Potency comparisons between ANDROID 5 and A.P.L. depend on the specific clinical indication. These are agents from distinct pharmacological classes and are not directly interchangeable by dose. A physician or clinical pharmacist should guide any therapeutic switching decisions.

3. What is the standard dosing for ANDROID 5 vs A.P.L.?

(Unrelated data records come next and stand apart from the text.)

-- ==== Sys2Proof/Machine/State.lean ====
section
/-! DEFINITION. Machine/State.lean: the state of the module, as plain data, one structure per block of the manual, and
its value right after reset. Every default value is the value right after reset at power-up; INVENTORY.md gives each
field's rule and the notes/assumptions row of every value the manual does not give. -/

namespace Sys2Proof.Machine

open Sys2Proof

/-! ### Common -/

/-- A sparse map in canonical form: keys strictly rising, no entry equal to the default of its key (the default is a
function of `Bits.get`). -/
abbrev SMap (α : Type) := List (Nat × α)

/-- The DP modes (R58). -/
inductive Mode where
  | idle | joystick | autoHeading | autoPosition | track
deriving DecidableEq, Repr

/-- The life-cycle states (R58, Table 17.1). -/
inductive Life where
  | factory | commission | service | maintain | returned | retired
deriving DecidableEq, Repr

/-- The roles (R58, Table 13.1). -/
inductive Role where
  | active | standby | solo | ineligible
deriving DecidableEq, Repr

/-- The time states (R328, Table 11.2; codes of Table 11.5 byte 21). -/
inductive TimeState where
  | unset | locked | slewing | holdover
deriving DecidableEq, Repr

/-- What leaves the module, newest first: the model's own log of its outputs (notes/assumptions/4.md). -/
inductive Out where
  /-- A reply written into the PCIe reply ring at an address of host memory (R52). -/
  | pcieReply (addr : Nat) (bytes : List Byte)
  /-- A slot of the command ring fetched from an address of host memory (R52). -/
  | pcieFetch (addr : Nat)
  /-- Bytes shifted out on SPI: the status byte, then what follows the turnaround bytes (R53, Table 2.6). -/
  | spi (bytes : List Byte)
  /-- A reply datagram (R50, R55). -/
  | udpReply (ip port : Nat) (bytes : List Byte)
  /-- A message on both Clasp lanes (R377). -/
  | lane (bytes : List Byte)
  /-- A frame sent without error on CANn_TX: its buffer, IDW and ESI bit, its data (R353, R359). -/
  | can (ctrl buf : Nat) (idw : Word) (esi : Bool) (data : List Byte)
  /-- A frame on Ethernet under a port code (R341): 0 ring, 1 PRP pair, 2 PORT_C, 3 PORT_D; on the first two with the
  sequence number of its HSR tag or its trailer. -/
  | eth (portCode : Nat) (seq : Option Nat) (bytes : List Byte)
  /-- A ring frame forwarded to the other ring port (R347). -/
  | forward (port : Nat) (f : EthFrame)
  /-- A PTP message sent on its interval, or forwarded on the ring with its correction (R336, R337). -/
  | ptp (port : Nat) (m : PtpMsg)
  /-- The one-step answer to a Pdelay_Req (Table 11.3). -/
  | ptpAnswer (port : Nat)
  /-- PPS_OUT changed (R334). -/
  | pps (high : Bool)
  /-- A flow context applied to the partner at the same tick (R102): opened with its payload, or closed with none. -/
  | partnerFlow (ctx : Nat) (payload : List Byte)
  /-- A host interrupt: MSI-X vector (R51). -/
  | irq (vector : Nat)
  /-- The read of a CAN receive-buffer word, of a BAR0 register or of the debug port. -/
  | word (value : Word)
  /-- The module held or released its own reset (Table 17.7 cause). -/
  | reset (cause : Nat)
deriving DecidableEq, Repr
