-- ==== Sys2Proof/Machine/Ops.lean ====
section
/-! DEFINITION. Machine/Ops.lean: the operations that the blocks share: the counter and device time, the queues of
Table 1.4, events on their way to Locket and the fault manager, the fence, points of the signal image, replies. -/

namespace Sys2Proof.Machine

open Sys2Proof

/-! ### Time (R13, R14, R320, R321) -/

/-- The raw counter C (R320). -/
def Dev.c (d : Dev) : Nat := (d.time.now - d.time.epoch) / 2 * 2

/-- Device time T = floor(C + O + ρ × (C − A) × 2^−48) at a counter value (R321), as an integer. -/
def Dev.devAtI (d : Dev) (c : Nat) : Int :=
  ((c : Int) * 2 ^ 48 + d.time.off * 2 ^ 32 + d.time.rho * ((c : Int) - (d.time.anchor : Int))) / 2 ^ 48

/-- Device time now, ns. -/
def Dev.dev (d : Dev) : Nat := (d.devAtI d.c).toNat

/-- Short time now (R324). -/
def Dev.short (d : Dev) : Word := BitVec.ofNat 32 d.dev

/-- Short time at an instant of the sender's time line, by the offset and rate in force. -/
def Dev.shortAt (t : Nat) (d : Dev) : Word := BitVec.ofInt 32 (d.devAtI ((t - d.time.epoch) / 2 * 2))

/-- The instant of a command: the sender's time line never runs backward (notes/assumptions/2.md). -/
def Dev.advance (t : Nat) (d : Dev) : Dev :=
  { d with time := { d.time with now := if d.time.now < t then t else d.time.now } }

/-- Device time since t0 of the frame, ns. -/
def Dev.sinceT0 (d : Dev) : Nat := d.dev - d.frame.t0

/-- The frame number of a device time (R10). -/
def frameNo (t : Nat) : Nat := t / 20000000 % 4294967296

/-- The number of the frame that the next tick starts on the numbering in force; a step frame skips numbers (R28). -/
def Dev.nextNo (d : Dev) : Nat := frameNo d.frame.nextTick

/-- Device time of the last sub-tick boundary: the last whole millisecond, but t0 while none has passed since, or where R28
omits it (R11). -/
def Dev.boundary (d : Dev) : Nat :=
  let b := d.dev / 1000000 * 1000000
  if b < d.frame.t0 || (d.frame.isStep && decide (b < d.frame.t0 + 500000)) then d.frame.t0 else b

/-- Raw time from an instant to the last sub-tick boundary: what is checked at sub-tick boundaries is judged there and not
between them (R11, R14). -/
def Dev.boundaryAge (from' : Nat) (d : Dev) : Nat := d.time.now - (d.dev - d.boundary) - from'

/-- The next value of the free-value counter. -/
def Dev.fresh (d : Dev) : Dev := { d with free := d.free + 1 }

/-- Something leaves the module. -/
def Dev.emit (o : Out) (d : Dev) : Dev := { d with out := o :: d.out }

/-! ### The queues of Table 1.4 (R33 to R36) -/

/-- The depth of a queue (Table 1.4). -/
def queueDepth (id : Nat) : Nat :=
  if id = 2 then 256 else if id = 3 then 32 else if 4 ≤ id ∧ id ≤ 0x0B then 32 else 64

/-- The idle time of a queue in ns, 0 where the notice is off (Table 1.3). -/
def Dev.idleTime (d : Dev) (id : Nat) : Nat :=
  1000 * d.parN 2 (if id < 4 then 0x10 + id else if id ≤ 0x0B then 0x14 else if id ≤ 0x13 then 0x15
    else if id ≤ 0x1B then 0x16 else 0x17)

/-- The control word of a queue. -/
def Dev.q (d : Dev) (id : Nat) : QCtl := Bits.get (fun _ => ({} : QCtl)) d.cmd.queues id

/-- A queue's control word replaced. -/
def Dev.setQ (id : Nat) (c : QCtl) (d : Dev) : Dev :=
  { d with cmd := { d.cmd with queues := Bits.put (fun _ => ({} : QCtl)) d.cmd.queues id c } }

/-- Entries held, by the pointers. -/
def QCtl.held (c : QCtl) : Nat := c.wr - c.rd

/-- The duplicate pointers agree (R34). -/
def QCtl.agree (c : QCtl) : Bool := c.rd == c.rd2 && c.wr == c.wr2

/-- The contents of a queue are lost (R34). The requests of the command queue end TIMEOUT. -/
def Dev.dropContents (id : Nat) (d : Dev) : Dev :=
  if id = 0 then
    { d with cmd := { d.cmd with tags := d.cmd.tags.map (fun p =>
        if p.started then p else { p with started := true, done := some { status := stTimeout } }) } }
  else if id = 1 then { d with cmd := { d.cmd with replyQ := [] } }
  else if id = 2 then { d with locket := { d.locket with front := [] } }
  else if id = 3 then { d with faults := { d.faults with queue := [] } }
  else if id ≤ 0x0B then
    { d with can := { d.can with ctrls := Bits.modAt d.can.ctrls (id - 4) (fun k => { k with txq := [] }) } }
  else if id ≤ 0x13 then
    { d with can := { d.can with ctrls := Bits.modAt d.can.ctrls (id - 0x0C) (fun k => { k with rxq := [] }) } }
  else if id ≤ 0x1B then { d with net := { d.net with launch := Bits.setAt d.net.launch (id - 0x14) [] } }
  else { d with acq := { d.acq with fifos := Bits.setAt d.acq.fifos (id - 0x1C) [] } }

/-- An access compares the pointers; on a mismatch the queue is emptied, both pointer pairs are set to zero and the
overrun bit is set (R34). The list names the events that follow: code and queue ID. DESIGN CHOICE: a mismatch that sets
the overrun bit for the first time raises 0107h alone and not 0108h beside it (notes/assumptions/95.md). -/
def Dev.qCheck (id : Nat) (d : Dev) : Dev × List (Nat × Nat) :=
  if (d.q id).agree then (d, [])
  else ((d.dropContents id).setQ id { (d.q id) with rd := 0, wr := 0, rd2 := 0, wr2 := 0, overrun := true },
        [(0x0107, id)])

/-- A write to a queue (R33): whether it entered, and the events that follow. -/
def Dev.qPush (id : Nat) (d : Dev) : Bool × Dev × List (Nat × Nat) :=
  let (d, ev) := d.qCheck id
  let c := d.q id
  if queueDepth id ≤ c.held then
    (false, d.setQ id { c with overrun := true }, if c.overrun then ev else ev ++ [(0x0108, id)])
  else
    (true, d.setQ id { c with wr := c.wr + 1, wr2 := c.wr + 1,
                              lastNonEmpty := if c.held = 0 then d.time.now else c.lastNonEmpty }, ev)

/-- A read of n entries: the pointers move, and the idle notice is re-armed (R35). -/
def Dev.qRead (id n : Nat) (d : Dev) : Dev × List (Nat × Nat) :=
  let (d, ev) := d.qCheck id
  let c := d.q id
  let k := if n < c.held then n else c.held
  (d.setQ id { c with rd := c.rd + k, rd2 := c.rd + k, lastRead := d.time.now, noticed := false }, ev)

/-- Entries leave a queue without a read of its reader (withdrawn or discarded entries): an access too, which compares. -/
def Dev.qDrop (id n : Nat) (d : Dev) : Dev × List (Nat × Nat) :=
  let (d, ev) := d.qCheck id
  let c := d.q id
  let k := if n < c.held then n else c.held
  (d.setQ id { c with rd := c.rd + k, rd2 := c.rd + k }, ev)

/-! ### Locket's record of an occurrence (R461 to R468) -/

/-- Year, month and day of a day number counted from 1970-01-01. -/
def civil (days : Nat) : Nat × Nat × Nat :=
  let z := days + 719468
  let era := z / 146097
  let doe := z % 146097
  let yoe := (doe - doe / 1460 + doe / 36524 - doe / 146096) / 365
  let doy := doe - (365 * yoe + yoe / 4 - yoe / 100)
  let mp := (5 * doy + 2) / 153
  let day := doy - (153 * mp + 2) / 5 + 1
  let mon := if mp < 10 then mp + 3 else mp - 9
  (yoe + era * 400 + (if mon ≤ 2 then 1 else 0), mon, day)

/-- The packed calendar time of R462: milliseconds, second label, and the UTC second it belongs to. -/
def packCal (ms sec utc : Nat) : DWord :=
  let (y, mo, da) := civil (utc / 86400)
  BitVec.ofNat 64 (ms + sec * 2 ^ 10 + (utc / 60 % 60) * 2 ^ 16 + (utc / 3600 % 24) * 2 ^ 22 + da * 2 ^ 27 +
    mo * 2 ^ 32 + y * 2 ^ 36)

/-- TAI − UTC in force: the one learned, or the last one learned, kept in MRAM (R463). -/
def Dev.utcOffset (d : Dev) : Int := if d.pps.utcValid then d.pps.utcOff else d.nvm.utcOff

/-- CAL_TIME now (R462): the raw counter while time is UNSET. -/
def Dev.calTime (d : Dev) : DWord :=
  if d.timeValid then
    let s := d.dev / 1000000000
    let ms := d.dev / 1000000 % 1000
    let utc := ((s : Int) - d.utcOffset).toNat
    if d.pps.leap = 1 ∧ s + 1 = d.pps.leapAt then packCal ms 60 (utc - 1) else packCal ms (utc % 60) utc
  else BitVec.ofNat 64 d.c

/-- Operating seconds now (R463): the count as read at power-up and the whole seconds powered since. -/
def Dev.opSeconds (d : Dev) : Nat := d.life.opBase + (d.time.now - d.life.poweredAt) / 1000000000

/-- The record of an occurrence but its sequence number (Table 16.1). -/
def Dev.record (kind code sev inst : Nat) (data : List Byte) (d : Dev) : Rec :=
  { cal := d.calTime, opSec := d.opSeconds, cycles := d.nvm.cycles, code := code,
    source := kind * 4096 + inst % 4096, sev := sev,
    lflags := BitVec.ofNat 8 (flagBits [!d.timeValid, d.holdover, d.timeValid && !d.pps.utcValid]),
    data := Bits.fit 8 data }

/-- The override of a code in table LOCKET (R479): its limit word. -/
def Dev.override (d : Dev) (code : Nat) : Option Word :=
  match (Bits.upTo 32).find? (fun e => d.parN 0x34 (0x10 + 2 * e) == code && code != 0) with
  | some e => some (d.par 0x34 (0x11 + 2 * e))
  | none => none

/-- Rate units that a code gains per tick (R465). -/
def Dev.rateOf (d : Dev) (code : Nat) : Nat :=
  match d.override code with | some w => w.toNat % 65536 | none => d.parN 0x34 1

/-- Capacity of a code's bucket in units (R465). -/
def Dev.capOf (d : Dev) (code : Nat) : Nat :=
  50 * (match d.override code with | some w => w.toNat / 65536 % 256 | none => d.parN 0x34 2)

/-- The bucket of a code. -/
def Dev.bucket (d : Dev) (code : Nat) : Bucket :=
  match d.locket.buckets.find? (fun p => p.1 == code) with
  | some p => p.2
  | none => { units := d.locket.base }

/-- A code's bucket replaced. -/
def Dev.setBucket (code : Nat) (b : Bucket) (d : Dev) : Dev :=
  { d with locket := { d.locket with buckets := Bits.putBy (fun p => p.1 == code) (code, b) d.locket.buckets } }

/-- An entry goes to the front queue; on a full queue its occurrence is counted in the loss latch (R468). -/
def Dev.frontPush (r : Rec) (d : Dev) : Dev × List (Nat × Nat) :=
  let (ok, d, ev) := d.qPush 2
  if ok then ({ d with locket := { d.locket with front := d.locket.front ++ [r] } }, ev)
  else ({ d with locket := { d.locket with
            lostCount := d.locket.lostCount + 1,
            lostFirst := match d.locket.lostFirst with | some x => some x | none => some r } }, ev)

/-- An occurrence is suppressed and counted (R465, R467). -/
def Dev.suppress (r : Rec) (d : Dev) : Dev :=
  let b := d.bucket r.code
  d.setBucket r.code { b with
    suppressed := b.suppressed + 1, maxSev := if b.maxSev < r.sev then r.sev else b.maxSev, last := some r,
    firstAt := if b.suppressed = 0 then d.time.now else b.firstAt, lastAt := d.time.now }

/-- The priority lane takes CRITICAL, 0D12h and markers (R464). -/
def Rec.priority (r : Rec) : Bool := r.sev == 4 || r.code == 0x0D12 || (decide (0x1080 ≤ r.code) && decide (r.code ≤ 0x10FE))

/-- The entries of one code in the front queue (R466). -/
def Dev.frontHas (d : Dev) (code : Nat) : Nat := (d.locket.front.filter (fun e => e.code == code)).length

/-- An occurrence on its way into Locket (R464 to R468): what the full lane sends on is exempt from the rate limit but not
from R466. A RETIRED module records nothing (R477). -/
def Dev.locketTake (r : Rec) (d : Dev) : Dev × List (Nat × Nat) :=
  if d.life.state = .retired then (d, [])
  else if r.priority then
    if d.locket.lane.length < 8 then
      ({ d with locket := { d.locket with lane := d.locket.lane ++ [{ r with lflags := r.lflags ||| 0x10 }] } }, [])
    else if d.frontHas r.code < 32 then d.frontPush r
    else (d.suppress r, [])
  else
    let b := d.bucket r.code
    if b.suppressed != 0 || decide (32 ≤ d.frontHas r.code) || decide (b.units < 50) then (d.suppress r, [])
    else (d.setBucket r.code { b with units := b.units - 50 }).frontPush r

/-! ### The fault manager's entry (R452, R456, R530) -/

/-- The ending events of Table 15.12: each with the codes it ends and the divisor of the instance match; 0 matches
every standing entry of the code. -/
def enders : List (Nat × List (Nat × Nat)) :=
  [(0x0302, [(0x0301, 1)]), (0x0405, [(0x0404, 1), (0x0409, 16)]), (0x0408, [(0x0407, 1)]),
   (0x0502, [(0x0501, 1), (0x050C, 3)]), (0x0602, [(0x0601, 1)]), (0x0604, [(0x0603, 1), (0x0605, 1)]),
   (0x0607, [(0x0606, 1)]), (0x060F, [(0x060B, 0)]), (0x0705, [(0x0704, 0)]), (0x0802, [(0x0801, 1)]),
   (0x0903, [(0x0902, 1)]), (0x0A04, [(0x0A01, 1)]), (0x0A08, [(0x0A07, 1)]),
   (0x0B05, [(0x0B03, 0), (0x0B04, 0)]), (0x0B06, [(0x0B07, 0)]), (0x0B0A, [(0x0B09, 1)])] ++
  [(0x0B0C, [(0x0B0B, 0)]), (0x0C02, [(0x0C01, 1)]), (0x0C04, [(0x0C03, 1), (0x0C01, 1)]),
   (0x0D06, [(0x0D05, 0)]), (0x0D08, [(0x0D07, 1)]), (0x0D0A, [(0x0D09, 0)]), (0x0D11, [(0x0D10, 1)]),
   (0x0F02, [(0x0F01, 0)]), (0x0F04, [(0x0F03, 0)]), (0x0F06, [(0x0F05, 1)]), (0x0F0A, [(0x0F0B, 1)]),
   (0x1004, [(0x1003, 0), (0x1002, 0)]), (0x1103, [(0x1102, 0)]), (0x1202, [(0x1201, 1)]), (0x1205, [(0x1204, 0)])]

/-- What an event ends (Table 15.12). -/
def endsOf (code : Nat) : List (Nat × Nat) :=
  match enders.find? (fun p => p.1 == code) with | some p => p.2 | none => []

/-- An ending event ends a standing fault (R530). -/
def endsFault (code inst : Nat) (s : Standing) : Bool :=
  (endsOf code).any (fun p => p.1 == s.code &&
    (p.2 == 0 || decide (s.source % 4096 = inst / p.2)))

/-- An event enters the fault queue where it is a fault or ends one (R452); equal entries merge (R456). -/
def Dev.faultTake (code source sev : Nat) (d : Dev) : Dev × List (Nat × Nat) :=
  if sev = 0 && (endsOf code).isEmpty then (d, [])
  else if d.faults.queue.any (fun e => e.code == code && e.source == source) then
    ({ d with faults := { d.faults with queue := d.faults.queue.map (fun e =>
        if e.code == code && e.source == source then { e with count := e.count + 1, seen := d.time.now } else e) } }, [])
  else
    let (ok, d, ev) := d.qPush 3
    if ok then
      let e : FaultEnt := { code := code, source := source, sev := sev, seen := d.time.now }
      ({ d with faults := { d.faults with queue := d.faults.queue ++ [e] } }, ev)
    else ({ d with faults := { d.faults with latch := d.faults.latch + 1, lost := d.faults.lost + 1 } }, ev)

/-! ### The fence (R383) -/

/-- The lease timer still runs: launch instants lie strictly before its end (R383). -/
def Dev.leaseLive (d : Dev) : Bool := d.clasp.lease && decide (d.time.now < d.clasp.leaseAt)

/-- A cause of Table 13.5 that makes the unit INELIGIBLE stands: 1, 2, 8, 9 (a suspended cause 9 is not set). -/
def causesIneligible (c : BitVec 16) : Bool := c &&& 0x0306 != 0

The standard adult dose of ANDROID 5 is: 2.5-10 mg orally once daily in the morning for androgen replacement therapy in adult males.. The standard adult dose of A.P.L. is: 500-1000 mg every 4-6 hours, not to exceed 3000 mg/day in adults.. Dosing should always be individualized based on indication, renal and hepatic function, age, and other patient factors.

4. Can you take ANDROID 5 and A.P.L. together?

No direct drug-drug interaction has been formally documented between ANDROID 5 and A.P.L. in current clinical databases. However, individual patient risk factors including other medications, organ function, and comorbidities should always be evaluated by a qualified healthcare provider.

5. Are ANDROID 5 and A.P.L. safe during pregnancy?

The maternal-fetal safety profiles differ. ANDROID 5 is classified as Category C. Pregnancy Category X. ANDROID 5 (oxandrolone) is contraindicated in pregnancy due to teratogenic effects including masculinization of female fetus, clitoral enlargement, and labial. A.P.L. is classified as Category C. A.P.L. (chorionic gonadotropin) is not expected to increase the risk of congenital anomalies when used in early pregnancy. However, use in the first trimester is generally avoided . Always consult a maternal-fetal medicine specialist before taking either drug during pregnancy or lactation.